Patients with T2DM had lower albumin, creatinine, and hemoglobin levels compared with those without T2DM, reflecting a risk for malnutrition. Actually, the prevalence of malnutrition among subjects admitted to hospital is high, especially among the elderly. Li et al., in a cross-sectional study, evaluated the nutritional status of elderly inpatients with COVID-19 using the Mini Nutritional Assessment (MNA). They found that of a total of 182 patients included, 52.7 % had criteria for malnutrition and up to 27.2 % were at risk for malnutrition (24). Even though there is lack of evidence concerning nutritional status and COVID-19 prognosis, previous research focused on other respiratory viruses has shown that an adequate nutritional support is positive. Actually, underweight adults with any respiratory viral infection have a four times higher risk of hospitalization compared with normal-weight adults (18,24-26).
On the other hand, the clinical spectrum of COVID-19 has been shown to be heterogeneous. We found that subjects without T2DM reported more symptoms, either typical or less common, than patients with T2DM. To date, the few Asiatic studies reporting these data have not found any differences regarding COVID-19 symptoms between subjects with and without T2DM (15,18).
Moreover, acute inflammatory markers such as procalcitonin and CRP were higher among patients with T2DM. Also, bilirubin, LDH, urea, and alkaline phosphatase were higher among patients with COVID-19 and T2DM, which could indicate injury of organs other than the lungs, such as the liver or kidney. All these biochemical findings, along with older age, higher BMI, and greater prevalence of comorbidities should have increased either the proportion of patients admitted to an ICU or the mortality rate among subjects with T2DM. However, our results showed comparable outcomes in the two groups. One possible explanation could be that glycemic control among the patients included with T2DM was optimal. As mentioned before, it seems that acute hyperglycemia, more than HbA1c, could mediate the association between COVID-19 and diabetes (16).
This study has several limitations that are worth noting. It was a study conducted in a single center with a relatively small number of patients. Also a retrospective method was used in our study. Due to the isolation of these patients, capillary blood glucose determinations were irregular among all patients admitted due to COVID-19, and much of this information is lacking. However, almost all studies previously published have been conducted in Asiatic populations and, therefore, their results have been extrapolated to Caucasians. We are aware the main findings of our results are contradictory to what has already been published, but, as we pointed out, the difference could be related to glycemic control more than T2DM per se. As knowledge of this infection is still in process, heterogeneity in the results encourages future research.

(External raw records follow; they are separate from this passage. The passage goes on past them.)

-- ==== Sys2Proof/Laws/State.lean ====
section
/-! SUPPORT. What each named update of the state does to each field: one lemma per field per update,
so that no later proof unfolds a record update. -/

namespace Sys2Proof.Machine

variable (s : State)

/-! ### `emit_byte` (10_state.md R31) -/

@[simp] theorem emitByte_mode (v : Byte) : (emitByte v s).mode = s.mode := rfl
@[simp] theorem emitByte_ft (v : Byte) : (emitByte v s).ft = s.ft := rfl
@[simp] theorem emitByte_ts (v : Byte) : (emitByte v s).ts = s.ts := rfl
@[simp] theorem emitByte_total (v : Byte) : (emitByte v s).total = s.total := rfl
@[simp] theorem emitByte_nsym (v : Byte) : (emitByte v s).nsym = s.nsym := rfl
@[simp] theorem emitByte_bwBuf (v : Byte) : (emitByte v s).bwBuf = s.bwBuf := rfl
@[simp] theorem emitByte_bwCnt (v : Byte) : (emitByte v s).bwCnt = s.bwCnt := rfl
@[simp] theorem emitByte_brBuf (v : Byte) : (emitByte v s).brBuf = s.brBuf := rfl
@[simp] theorem emitByte_brCnt (v : Byte) : (emitByte v s).brCnt = s.brCnt := rfl
@[simp] theorem emitByte_brInit (v : Byte) : (emitByte v s).brInit = s.brInit := rfl
@[simp] theorem emitByte_eos (v : Byte) : (emitByte v s).eos = s.eos := rfl
@[simp] theorem emitByte_res (v : Byte) : (emitByte v s).res = s.res := rfl
@[simp] theorem emitByte_errc (v : Byte) : (emitByte v s).errc = s.errc := rfl
@[simp] theorem emitByte_errcmd (v : Byte) : (emitByte v s).errcmd = s.errcmd := rfl
@[simp] theorem emitByte_bin (v : Byte) : (emitByte v s).bin = s.bin := rfl
@[simp] theorem emitByte_bout (v : Byte) : (emitByte v s).bout = s.bout ++ [v] := rfl
@[simp] theorem emitByte_sout (v : Byte) : (emitByte v s).sout = s.sout := rfl
@[simp] theorem emitByte_cmd (v : Byte) : (emitByte v s).cmd = s.cmd := rfl
@[simp] theorem emitByte_pos (v : Byte) : (emitByte v s).pos = s.pos := rfl
@[simp] theorem emitByte_draws (v : Byte) : (emitByte v s).draws = s.draws := rfl
@[simp] theorem emitByte_host (v : Byte) : (emitByte v s).host = s.host := rfl

/-! ### `emit_sym` (10_state.md R32) -/

@[simp] theorem emitSym_mode (v : Sym) : (emitSym v s).mode = s.mode := rfl
@[simp] theorem emitSym_ft (v : Sym) : (emitSym v s).ft = s.ft := rfl
@[simp] theorem emitSym_ts (v : Sym) : (emitSym v s).ts = s.ts := rfl
@[simp] theorem emitSym_total (v : Sym) : (emitSym v s).total = s.total := rfl
@[simp] theorem emitSym_nsym (v : Sym) : (emitSym v s).nsym = s.nsym := rfl
@[simp] theorem emitSym_bwBuf (v : Sym) : (emitSym v s).bwBuf = s.bwBuf := rfl
@[simp] theorem emitSym_bwCnt (v : Sym) : (emitSym v s).bwCnt = s.bwCnt := rfl
@[simp] theorem emitSym_brBuf (v : Sym) : (emitSym v s).brBuf = s.brBuf := rfl
@[simp] theorem emitSym_brCnt (v : Sym) : (emitSym v s).brCnt = s.brCnt := rfl
@[simp] theorem emitSym_brInit (v : Sym) : (emitSym v s).brInit = s.brInit := rfl
@[simp] theorem emitSym_eos (v : Sym) : (emitSym v s).eos = s.eos := rfl
@[simp] theorem emitSym_res (v : Sym) : (emitSym v s).res = s.res := rfl
@[simp] theorem emitSym_errc (v : Sym) : (emitSym v s).errc = s.errc := rfl
@[simp] theorem emitSym_errcmd (v : Sym) : (emitSym v s).errcmd = s.errcmd := rfl
@[simp] theorem emitSym_bin (v : Sym) : (emitSym v s).bin = s.bin := rfl
@[simp] theorem emitSym_bout (v : Sym) : (emitSym v s).bout = s.bout := rfl
@[simp] theorem emitSym_sout (v : Sym) : (emitSym v s).sout = s.sout ++ [v] := rfl
@[simp] theorem emitSym_cmd (v : Sym) : (emitSym v s).cmd = s.cmd := rfl
@[simp] theorem emitSym_pos (v : Sym) : (emitSym v s).pos = s.pos := rfl
@[simp] theorem emitSym_draws (v : Sym) : (emitSym v s).draws = s.draws := rfl
@[simp] theorem emitSym_host (v : Sym) : (emitSym v s).host = s.host := rfl

/-! ### Error entry (60_exceptions.md R212) -/

@[simp] theorem raiseError_mode (c : Cause) (w : Word) : (raiseError c w s).mode = .faulted := rfl
@[simp] theorem raiseError_ft (c : Cause) (w : Word) : (raiseError c w s).ft = s.ft := rfl
@[simp] theorem raiseError_ts (c : Cause) (w : Word) : (raiseError c w s).ts = s.ts := rfl
@[simp] theorem raiseError_total (c : Cause) (w : Word) : (raiseError c w s).total = s.total := rfl
@[simp] theorem raiseError_nsym (c : Cause) (w : Word) : (raiseError c w s).nsym = s.nsym := rfl
@[simp] theorem raiseError_bwBuf (c : Cause) (w : Word) : (raiseError c w s).bwBuf = s.bwBuf := rfl
@[simp] theorem raiseError_bwCnt (c : Cause) (w : Word) : (raiseError c w s).bwCnt = s.bwCnt := rfl
@[simp] theorem raiseError_brBuf (c : Cause) (w : Word) : (raiseError c w s).brBuf = s.brBuf := rfl
@[simp] theorem raiseError_brCnt (c : Cause) (w : Word) : (raiseError c w s).brCnt = s.brCnt := rfl
@[simp] theorem raiseError_brInit (c : Cause) (w : Word) : (raiseError c w s).brInit = s.brInit := rfl
@[simp] theorem raiseError_eos (c : Cause) (w : Word) : (raiseError c w s).eos = s.eos := rfl
@[simp] theorem raiseError_res (c : Cause) (w : Word) : (raiseError c w s).res = s.res := rfl
@[simp] theorem raiseError_errc (c : Cause) (w : Word) : (raiseError c w s).errc = c.code := rfl
@[simp] theorem raiseError_errcmd (c : Cause) (w : Word) : (raiseError c w s).errcmd = w := rfl
@[simp] theorem raiseError_bin (c : Cause) (w : Word) : (raiseError c w s).bin = s.bin := rfl
@[simp] theorem raiseError_bout (c : Cause) (w : Word) : (raiseError c w s).bout = s.bout := rfl
@[simp] theorem raiseError_sout (c : Cause) (w : Word) : (raiseError c w s).sout = s.sout := rfl
@[simp] theorem raiseError_cmd (c : Cause) (w : Word) : (raiseError c w s).cmd = s.cmd := rfl
@[simp] theorem raiseError_pos (c : Cause) (w : Word) : (raiseError c w s).pos = s.pos := rfl
@[simp] theorem raiseError_draws (c : Cause) (w : Word) : (raiseError c w s).draws = s.draws := rfl
@[simp] theorem raiseError_host (c : Cause) (w : Word) : (raiseError c w s).host = s.host := rfl

/-! ### Taking a word from the port (20_memory.md R71) -/

@[simp] theorem acceptWord_mode : (acceptWord s).mode = s.mode := rfl
@[simp] theorem acceptWord_ft : (acceptWord s).ft = s.ft := rfl
@[simp] theorem acceptWord_ts : (acceptWord s).ts = s.ts := rfl
@[simp] theorem acceptWord_total : (acceptWord s).total = s.total := rfl
@[simp] theorem acceptWord_nsym : (acceptWord s).nsym = s.nsym := rfl
@[simp] theorem acceptWord_bwBuf : (acceptWord s).bwBuf = s.bwBuf := rfl
@[simp] theorem acceptWord_bwCnt : (acceptWord s).bwCnt = s.bwCnt := rfl
@[simp] theorem acceptWord_brBuf : (acceptWord s).brBuf = s.brBuf := rfl
@[simp] theorem acceptWord_brCnt : (acceptWord s).brCnt = s.brCnt := rfl
@[simp] theorem acceptWord_brInit : (acceptWord s).brInit = s.brInit := rfl
@[simp] theorem acceptWord_eos : (acceptWord s).eos = s.eos := rfl
@[simp] theorem acceptWord_res : (acceptWord s).res = s.res := rfl
@[simp] theorem acceptWord_errc : (acceptWord s).errc = s.errc := rfl
@[simp] theorem acceptWord_errcmd : (acceptWord s).errcmd = s.errcmd := rfl
@[simp] theorem acceptWord_bin : (acceptWord s).bin = s.bin := rfl
@[simp] theorem acceptWord_bout : (acceptWord s).bout = s.bout := rfl
@[simp] theorem acceptWord_sout : (acceptWord s).sout = s.sout := rfl
@[simp] theorem acceptWord_cmd : (acceptWord s).cmd = none := rfl
@[simp] theorem acceptWord_pos : (acceptWord s).pos = s.pos + 1 := rfl
@[simp] theorem acceptWord_draws : (acceptWord s).draws = s.draws := rfl
@[simp] theorem acceptWord_host : (acceptWord s).host = s.host := rfl

/-! ### Reset (70_reset_and_hazards.md R250) -/

@[simp] theorem applyReset_mode : (applyReset s).mode = State.reset.mode := rfl
@[simp] theorem applyReset_ft : (applyReset s).ft = State.reset.ft := rfl
@[simp] theorem applyReset_ts : (applyReset s).ts = State.reset.ts := rfl
@[simp] theorem applyReset_total : (applyReset s).total = State.reset.total := rfl
@[simp] theorem applyReset_nsym : (applyReset s).nsym = State.reset.nsym := rfl
@[simp] theorem applyReset_bwBuf : (applyReset s).bwBuf = State.reset.bwBuf := rfl
@[simp] theorem applyReset_bwCnt : (applyReset s).bwCnt = State.reset.bwCnt := rfl
@[simp] theorem applyReset_brBuf : (applyReset s).brBuf = State.reset.brBuf := rfl
@[simp] theorem applyReset_brCnt : (applyReset s).brCnt = State.reset.brCnt := rfl
@[simp] theorem applyReset_brInit : (applyReset s).brInit = State.reset.brInit := rfl
@[simp] theorem applyReset_eos : (applyReset s).eos = State.reset.eos := rfl
@[simp] theorem applyReset_res : (applyReset s).res = State.reset.res := rfl
@[simp] theorem applyReset_errc : (applyReset s).errc = State.reset.errc := rfl
@[simp] theorem applyReset_errcmd : (applyReset s).errcmd = State.reset.errcmd := rfl
@[simp] theorem applyReset_bin : (applyReset s).bin = s.bin := rfl
@[simp] theorem applyReset_bout : (applyReset s).bout = s.bout := rfl
@[simp] theorem applyReset_sout : (applyReset s).sout = s.sout := rfl
@[simp] theorem applyReset_cmd : (applyReset s).cmd = s.cmd := rfl
@[simp] theorem applyReset_pos : (applyReset s).pos = s.pos := rfl
@[simp] theorem applyReset_draws : (applyReset s).draws = s.draws := rfl
@[simp] theorem applyReset_host : (applyReset s).host = s.host := rfl

end Sys2Proof.Machine
end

In conclusion, in a Mediterranean sample, despite of age, comorbidities, nutritional status and inflammatory markers, subjects with T2DM with proper glycemic control admitted due to COVID-19 had similar prognostic outcomes than patients without this metabolic condition. Future research should focus on whether chronic glycemic control or acute hyperglycemia has any impact on the prognosis of SARS-CoV-2 infection in the Caucasian population.